Economic Order Quantity (EOQ): The EOQ method determines ideal inventory levels using three metrics: customer demand, acquisition cost, and holding cost. The EOQ method can drastically cut down on inventory carry costs but requires advanced demand forecasting models supported by a lengthy sales history.
ABC Analysis: An ABC analysis prioritizes SKUs by lumping them into three categories: A — high value products with a low contribution margin, B — mid-value products selling at a mid-range velocity, C — high velocity products with low margin. An ABC analysis helps merchants prioritize the SKUs that are ultimately driving the profitability of their business and may prompt them to reconsider their product profile entirely.
How On-Demand Warehousing Helps Meet Seasonal Demands
Without the proper warehousing and fulfillment solution, seasonal suppliers may spend a significant portion of their annual revenue paying for storage space they don’t need. However, with the arrival of on-demand warehousing and fulfillment to the logistics space, businesses are now afforded with a much more flexible solution for managing seasonal demand. Here’s how:
Complete Storage Scalability. On-demand warehousing provides businesses with complete flexibility over the levels of inventory they maintain year-round. Warehouse space can be scaled up or down as needed, and with flexible contracts and no start-up fees, they’re a low-risk option that minimizes investment in fixed assets. Businesses pay only for the space that they use, when they are using it and rates are consistent year-round. This enables season merchants to keep overhead low during the off-season and rapidly scale up their inventory in time for the busy season without being sidelined by excessive costs or insufficient storage space.

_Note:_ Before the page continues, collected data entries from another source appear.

/-- The position counter is modulo 160, and a new copy starts where it wraps (R481). -/
theorem Ball.counterStep_eq (b : Ball) : b.counterStep =
    if b.counter.val = 159 then { b with counter := 0, rendering := true, renderCounter := -4 }
    else { b with counter := b.counter + 1 } := by
  have hi : b.counter + 1 = 0 ↔ b.counter.val = 159 := by
    have := b.counter.isLt
    constructor
    · intro h
      have := congrArg Fin.val h
      rw [Fin.val_add] at this
      simp at this
      omega
    · intro h
      apply Fin.ext
      rw [Fin.val_add, h]
      rfl
  simp only [Ball.counterStep]
  by_cases h : b.counter.val = 159
  · rw [if_pos (hi.2 h), if_pos h, hi.2 h]
  · rw [if_neg (fun e => h (hi.1 e)), if_neg h]

/-- The blank as R450 and R484 give it. -/
theorem Tia.hblank_iff (t : Tia) :
    t.hblank = true ↔ t.hclock.val < 68 ∨ t.hmoveExt = true ∧ t.hclock.val < 76 := by simp [Tia.hblank]

/-- A tick moves the ball and the motion as `Tia.objects` says, on a wrap too (R451). -/
theorem tiaTick_objects (s : State) :
    (tiaTick s).tia.ball = s.tia.objects.ball ∧ (tiaTick s).tia.mclock = s.tia.objects.mclock ∧
    (tiaTick s).tia.mactive = s.tia.objects.mactive ∧ (tiaTick s).tia.regs = s.tia.regs := by
  obtain ⟨-, hr, -⟩ := Tia.objects_kept s.tia
  simp only [tiaTick]
  split <;> exact ⟨rfl, rfl, rfl, hr⟩

/-- The ball after RESBL, tick by tick (R481, R482). -/
theorem ballPixel_after (b : Ball) (he : (if b.vdel then b.enaOld else b.enaNew) = true) (n : Nat) (hn : n ≤ 159) :
   let q := Ball.pixelTick^[n] b.resbl
   q.counter.val = n ∧ q.width = b.width ∧ (if q.vdel then q.enaOld else q.enaNew) = true ∧
   q.rendering = decide ((n : Int) < 4 + b.width.pixels) ∧ (q.rendering = true → q.renderCounter = (n : Int) - 4) := by
  intro q
  induction n with
  | zero =>
    refine ⟨rfl, rfl, he, ?_, fun _ => rfl⟩
    have : (0 : Int) < 4 + b.width.pixels := by cases b.width <;> decide
    simp [q, Ball.resbl, this]
  | succ n ih =>
    obtain ⟨h1, h2, h3, h4, h5⟩ := ih (by omega)
    have hq : q = (Ball.pixelTick^[n] b.resbl).pixelTick := by simp only [q, Function.iterate_succ', Function.comp]
    generalize Ball.pixelTick^[n] b.resbl = r at *
    rw [hq]
    have hc : ¬ (r.counter + 1 = 0) := by
      intro h
      have := congrArg Fin.val h
      rw [Fin.val_add] at this
      simp [h1] at this
      omega
    cases hr : r.rendering
    · rw [hr] at h4
      have h4 : ¬ ((n : Int) < 4 + b.width.pixels) := by simpa using h4.symm
      simp only [Ball.pixelTick, hr, Ball.counterStep, hc, if_false, Bool.false_eq_true]
      refine ⟨?_, h2, h3, ?_, ?_⟩
      · rw [Fin.val_add, h1]; show (n + 1) % 160 = _; omega
      · simp; push_cast at *; omega
      · simp
    · rw [hr] at h4
      have h4 : ((n : Int) < 4 + b.width.pixels) := by simpa using h4.symm
      have h5 := h5 hr
      simp only [Ball.pixelTick, hr, Ball.counterStep, hc, if_false, if_true]
      refine ⟨?_, h2, h3, ?_, ?_⟩
      · rw [Fin.val_add, h1]; show (n + 1) % 160 = _; omega
      · rw [h5, h2]; apply decide_eq_decide.mpr; push_cast; omega
      · intro _; rw [h5]; push_cast; omega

Real-Time Inventory Status & Restock Alerts. By combining their network of warehouses with an online technology platform, the leading on-demand solutions provide businesses with real-time insight regarding the status of inventory across each warehouse location, as well as the status of outstanding deliveries and in-process shipments.The most advanced systems will also set automated re-order points and deliver alerts when inventory levels at any location drop below a certain threshold.
Demand Planning & Sales Forecasting. As supplier data regarding inventory turnover, seasonal demand, and customer deliveries accumulate within the system over time, businesses can leverage the on-demand solution to develop sales and demand forecasts. This allows them to effectively plot out required inventory levels over the course of the year. Ultimately, companies can use these insights to optimize the amount of inventory they maintain year-round, thereby avoiding the costs of excess storage space while also protecting against potential stock outages..
Guaranteed 2-Day Delivery. Looking beyond inventory management, on-demand warehouses offer a distributed network of warehouses to enable nationwide 2-day delivery. Given that 54% of shoppers wait until after Black Friday/Cyber Monday to purchase holiday gifts, a nationwide 2-day delivery network can be a major competitive advantage in attracting last-minute convenience shoppers.
Flexibility is the Key to Seasonal Inventory Management
With the winter holiday season fast approaching, many seasonal suppliers are already preparing their supply chains to handle the uptick in demand. Without the appropriate warehousing and inventory management strategy, many merchants will sacrifice margins to elevated storage costs. With the on-demand warehousing model revolutionizing the logistics industry it’s now easier than ever to find a flexible and scalable partner to transform seasonal inventory management from a pain point to a growth lever.